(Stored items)
/-- FAULT (R141 to R143): ignored and counted in OFFLINE and with another tag in AWAIT ACCEPT and BUSY; else the number is recorded and
ARM FAULT raised. In STOPPED nothing more follows; from every other port state the port stops with ARM STOPPED. In READY a RESOLVING
command goes on, and LOST takes a gripper case that awaits disposition. In AWAIT ACCEPT and BUSY, HELD leaves the case in the gripper for
a new plan, LOST takes it out of staging as CASE LOST, and both undo a PLACE. AT TARGET leaves the command UNKNOWN in AWAIT ACCEPT and
completes it as a DONE does in BUSY. Two points are the model's choice: HELD, taken as an ACCEPT where the case is still at its source,
writes the case over another in the gripper record, a stray, which leaves without a notice (log 42); and a command's message that still
waits to be sent stays in the ready list (log 53). -/
def Obligations.FaultStopsThePort : Prop :=
  ∀ (tag : Byte) (d : FaultDisposition) (n : BitVec 16) (s : State), s.start.held = false →
    let run := exec (.faultReport tag d n) s
    let f := ({ s with arm := { s.arm with lastFault := n } } : State).raise .armFault
    let stopped : ArmPort := { s.arm with lastFault := n, port := .stopped, acceptTimer := none, doneTimer := none }
    let count := Host.Outcome.next (φ := Fault) (ρ := Refusal) { s with arm := { s.arm with unexpected := min 255 (s.arm.unexpected + 1) } }
    let stops := fun (cmd : Option Outstanding) (holds : State → Prop) => ∃ t : State, run = .next t.finish ∧ holds t ∧
      t.arm = { stopped with cmd := cmd } ∧ t.planner.holds = { s.planner.holds with armStopped := true } ∧ t.planner.result = none ∧
      t.start = s.start ∧ t.travel = s.travel ∧ t.divert = s.divert ∧ t.pins = s.pins ∧ t.pending = s.pending
    let standing := fun (t : State) => t.staging = s.staging ∧ t.map = s.map ∧ t.job = s.job ∧ t.plate = s.plate ∧ t.events = f.events
    let released := fun (t : State) (c : Option CaseId) (reason : Byte) => ∀ id, c = some id → s.bus.mode = .full →
      s.claim.backlog = [] → s.bus.inGroup .reportGroup < 7 → ∃ g ∈ t.bus.queue, g.payload = .release id reason
    let uncounted := fun (t : State) (line : LineRef) => ∀ k l, line = .counted k → s.lineAt k = some l →
      t.lineAt k = some { l with claimed := l.claimed - 1 }
    (s.arm.port = .offline → run = count) ∧
    (∀ cmd, s.arm.port = .awaitAccept ∨ s.arm.port = .busy → s.arm.cmd = some cmd → cmd.tag ≠ tag → run = count) ∧
    (s.arm.port = .stopped → run = .next f.finish) ∧
    (s.planner.holds.armStopped = false →
      (∀ cmd, s.arm.port = .ready → s.arm.cmd = some cmd → stops (some cmd) standing) ∧
      (s.arm.port = .ready → s.arm.cmd = none → d ≠ .lost ∨ (∀ g, s.staging.gripper = some g → g.awaiting = false) →
        stops none standing) ∧
      (∀ g, s.arm.port = .ready → s.arm.cmd = none → d = .lost → s.staging.gripper = some g → g.awaiting = true →
        stops none (fun t => t.staging = { s.staging with gripper := none } ∧ released t g.held.caseId 4 ∧ uncounted t g.held.line ∧
          t.events = (f.raise .caseLost).events ∧ t.map = s.map ∧ t.plate = s.plate)) ∧
      (∀ cmd, s.arm.port = .awaitAccept → s.arm.cmd = some cmd → cmd.tag = tag → d = .atTarget →
        stops (some { cmd with progress := .unknown }) standing) ∧
      (∀ cmd place r, s.arm.port = .busy ∨ (s.arm.port = .awaitAccept ∧ (s.stagedRecords.filter (fun x => x.mark.isSome)).length = 1) →
        s.arm.cmd = some cmd → cmd.tag = tag → s.commandPlace cmd.source = some place → s.caseAt place = some r →
        let gone := s.staging.without place
        let undone := fun (t : State) => (cmd.action.command ≠ .place → t.map = s.map ∧ t.plate = s.plate) ∧
          (s.plate.watch = none → t.plate = s.plate) ∧
          (∀ tgt id, cmd.action = .place tgt → cmd.caseId = some id →
            (∀ q, s.map.prov = some q → q.caseId = id → t.map = s.map.rolledBack s.codeInUse q) ∧
            (∀ w, s.plate.watch = some w → w.caseId = id → t.plate.watch = none ∧ t.plate.verifyLeft = none ∧ t.plate.history = []))
        (d = .held → stops none (fun t => undone t ∧ t.job = s.job ∧ t.events = f.events ∧
          t.staging = { gone with
            gripper := some { held := { r with mark := none }, command := none, target := 0, disposition := .rePlan } })) ∧
        (d = .lost → stops none (fun t => undone t ∧ t.staging = gone ∧ t.events = (f.raise .caseLost).events ∧
          released t cmd.caseId 4 ∧ uncounted t cmd.line))) ∧
      (∀ cmd place r, s.arm.port = .busy → s.arm.cmd = some cmd → cmd.tag = tag → d = .atTarget →
        s.commandPlace cmd.source = some place → s.caseAt place = some r →
        let gone := s.staging.without place
        (∀ b, cmd.action = .setAside b → stops none (fun t => t.staging = gone.setBuffer b (some { r with mark := none }) ∧
          t.job = s.job ∧ t.map = s.map ∧ t.plate = s.plate ∧ t.events = f.events)) ∧
        (cmd.action = .ret → stops none (fun t => t.staging = gone ∧ released t r.caseId 1 ∧ uncounted t r.line ∧ t.map = s.map ∧
          t.plate = s.plate ∧ t.events = f.events)) ∧
        (∀ tgt id w, cmd.action = .place tgt → cmd.caseId = some id → s.plate.watch = some w → w.caseId = id →
          (w.orphaned = false → stops none (fun t => t.staging = gone ∧ t.map = s.map ∧ t.job = s.job ∧ t.events = f.events ∧
            t.plate = { s.plate with watch := some { w with phase := .settling, doneAt := some s.plate.clock }, verifyLeft := some 2000,
                                     restart := true })) ∧
          (w.orphaned = true → stops none (fun t => t.staging = gone ∧ t.plate.watch = none ∧ t.plate.verifyLeft = none ∧
            released t (some id) 4 ∧ uncounted t w.line ∧ t.events = ((f.raise .notLanded).raise .caseLost).events)))))

/-- R146: HOLD and CLEAR HOLD are taken in every port state and change neither the port nor its command. HOLD adds OPERATOR, and a result
that waits is discarded; CLEAR HOLD removes OPERATOR and SLIP. -/
def Obligations.HoldAndClearHold : Prop :=
  ∀ s : State, s.start.held = false →
    let h := s.planner.holds
    exec .hold s = .next (({ s with planner := { s.planner with
      holds := { h with operator := true }
      result := if h.operator then s.planner.result else none
      flag := s.planner.flag || (!h.operator && s.planner.result.isSome) } } : State).finish) ∧
    exec .clearHold s = .next (({ s with planner := { s.planner with
      holds := { h with operator := false, slip := false }
      flag := s.planner.flag || ((h.operator || h.slip) && !h.disturbed && !h.overload && !h.armStopped) } } : State).finish)

/-- STATUS_REQUEST, MAP_ROW_REQUEST, MALFORMED_MESSAGE and the ends of sending (R134, R137, R147, R148, R169): one message is on the line at
a time; a report is composed when its sending begins, one of each kind waits at most, a malformed message is only counted, and the end
of a STATUS REPORT clears every latched flag. What the reports carry, most significant byte first: the fields of R147 in their order, the
cell state coded as StatusTimersQueueTheStatus says; and for a row its header, with a cell entry for each column of the grid in use, none
for a row not in it (R36). -/
def Obligations.MessagesGoOutOneAtATime : Prop :=
  (∀ s : State,
    let one := fun (n : Nat) => ([BitVec.ofNat 8 (min n 255)] : List Byte)
    let two := fun (n : Nat) => ([BitVec.ofNat 8 (min n 65535 / 256), BitVec.ofNat 8 (min n 65535)] : List Byte)
    let job := s.job.record
    let h := s.planner.holds
    let bit := fun (b : Bool) (v : Nat) => if b then v else 0
    let latched := s.events.latched.toNat
    s.reportBody =
      one s.cellState ++ two (job.elim 0 (fun r => r.job.toNat)) ++
      one (match s.phase with
        | none => 0
        | some .collecting => 1
        | some .active => 2
        | some .closing => 3
        | some .ended => 4) ++
      one (match job.bind (fun r => r.outcome) with
        | none => 0
        | some .complete => 1
        | some .short => 2
        | some .cancelled => 3
        | some .aborted => 4) ++
      two s.map.seq ++ one (bit h.operator 1 + bit h.slip 2 + bit h.disturbed 4 + bit h.overload 8 + bit h.armStopped 16) ++
      one (match s.travel.lock with
        | .unlocked => 0
        | .locked => 1
        | .stopped => 2) ++
      one (s.staging.lane.length + (s.staging.buffer.filter (fun b => b.isSome)).length + bit s.staging.gripper.isSome 1) ++
      two (s.map.mTot / 1000) ++ [BitVec.ofNat 8 (latched / 65536), BitVec.ofNat 8 (latched / 256), BitVec.ofNat 8 latched] ++
      s.events.counters.flatMap one ++ one (bit s.bus.muted 1) ++ one s.job.ignored ++ one s.bus.refused ++ one s.claim.foreign ++
      one s.staging.overflow ++ one s.arm.malformed ++ one s.arm.unexpected ++ two s.arm.lastFault.toNat ∧
    (∀ row : Byte,
      let code := job.elim s.start.cfg.footprint (fun r => r.footprint)
      let rows : Nat := if code = 0 then 20 else if code = 1 then 16 else 12
      let cols : Nat := if code = 2 then 16 else 24
      let header := fun (n : Nat) => [row] ++ one code ++ one n ++ two s.map.seq ++ two s.map.count ++ one (bit s.map.prov.isSome 1)
      code ≤ 2 → s.map.cells.length = 480 →
        (rows ≤ row.toNat → s.mapRowBody row = header 0) ∧
        (row.toNat < rows → s.mapRowBody row = header cols ++ (List.range cols).flatMap (fun c =>
          let x := s.map.cellAt (row.toNat * cols + c)
          two x.top ++ one x.rank ++ two x.reserve ++ one (bit x.mark 1))))) ∧
  ∀ s : State, s.start.held = false →
    let unexpected : State := { s with arm := { s.arm with unexpected := min 255 (s.arm.unexpected + 1) } }
    (.statusReport ∈ s.arm.ready → exec .statusRequest s = .next s) ∧
    (s.arm.ready = [] → s.arm.onLine = none →
      exec .statusRequest s = .next { s with arm := { s.arm with onLine := some (.statusReport, armFrame 0x20 s.reportBody) } }) ∧
    (∀ m, s.arm.ready = [] → s.arm.onLine = some m →
      exec .statusRequest s = .next { s with arm := { s.arm with ready := [.statusReport] } }) ∧
    (∀ row row', .mapRow row' ∈ s.arm.ready → exec (.mapRowRequest row) s = .next unexpected) ∧
    (∀ row, s.arm.ready = [] → s.arm.mapRowHeld = none → s.arm.onLine = none →
      exec (.mapRowRequest row) s = .next { s with arm := { s.arm with onLine := some (.mapRow row, armFrame 0x21 (s.mapRowBody row)) } }) ∧
    (∀ row row' bs, s.arm.ready = [] → s.arm.mapRowHeld = none → s.arm.onLine = some (.mapRow row', bs) →
      exec (.mapRowRequest row) s = .next { s with arm := { s.arm with mapRowHeld := some row } }) ∧
    (∀ code length body check, (Instr.malformedMessage code length body check).wellFormed = true →
      exec (.malformedMessage code length body check) s =
        .next { s with arm := { s.arm with malformed := min 255 (s.arm.malformed + 1) } }) ∧
    (∀ tag bytes bs cmd, s.arm.onLine = some (.command tag bytes, bs) → s.arm.ready = [] → s.arm.cmd = some cmd → cmd.tag = tag →
      s.arm.port = .awaitAccept →
      exec .commandSent s = .next { s with arm := { s.arm with acceptTimer := some 500, onLine := none } }) ∧
    (∀ bs, s.arm.onLine = some (.statusReport, bs) → s.arm.ready = [] →
      exec .statusReportSent s = .next { s with events := { s.events with latched := 0 }, arm := { s.arm with onLine := none } }) ∧
    (∀ row bs, s.arm.onLine = some (.mapRow row, bs) → s.arm.ready = [] → s.arm.mapRowHeld = none →
      exec .mapRowReportSent s = .next { s with arm := { s.arm with onLine := none } }) ∧
    (∀ row next bs, s.arm.onLine = some (.mapRow row, bs) → s.arm.ready = [] → s.arm.mapRowHeld = some next →
      exec .mapRowReportSent s = .next { s with arm := { s.arm with mapRowHeld := none,
                                                                    onLine := some (.mapRow next, armFrame 0x21 (s.mapRowBody next)) } })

**Task brief**
Looking back over the data above, restate word for word the lines that begin at the line with "let count := Host.Outcome.next" and end at the line with "t.planner.result = none ∧", inclusive.

**Task solution**
    let count := Host.Outcome.next (φ := Fault) (ρ := Refusal) { s with arm := { s.arm with unexpected := min 255 (s.arm.unexpected + 1) } }
    let stops := fun (cmd : Option Outstanding) (holds : State → Prop) => ∃ t : State, run = .next t.finish ∧ holds t ∧
      t.arm = { stopped with cmd := cmd } ∧ t.planner.holds = { s.planner.holds with armStopped := true } ∧ t.planner.result = none ∧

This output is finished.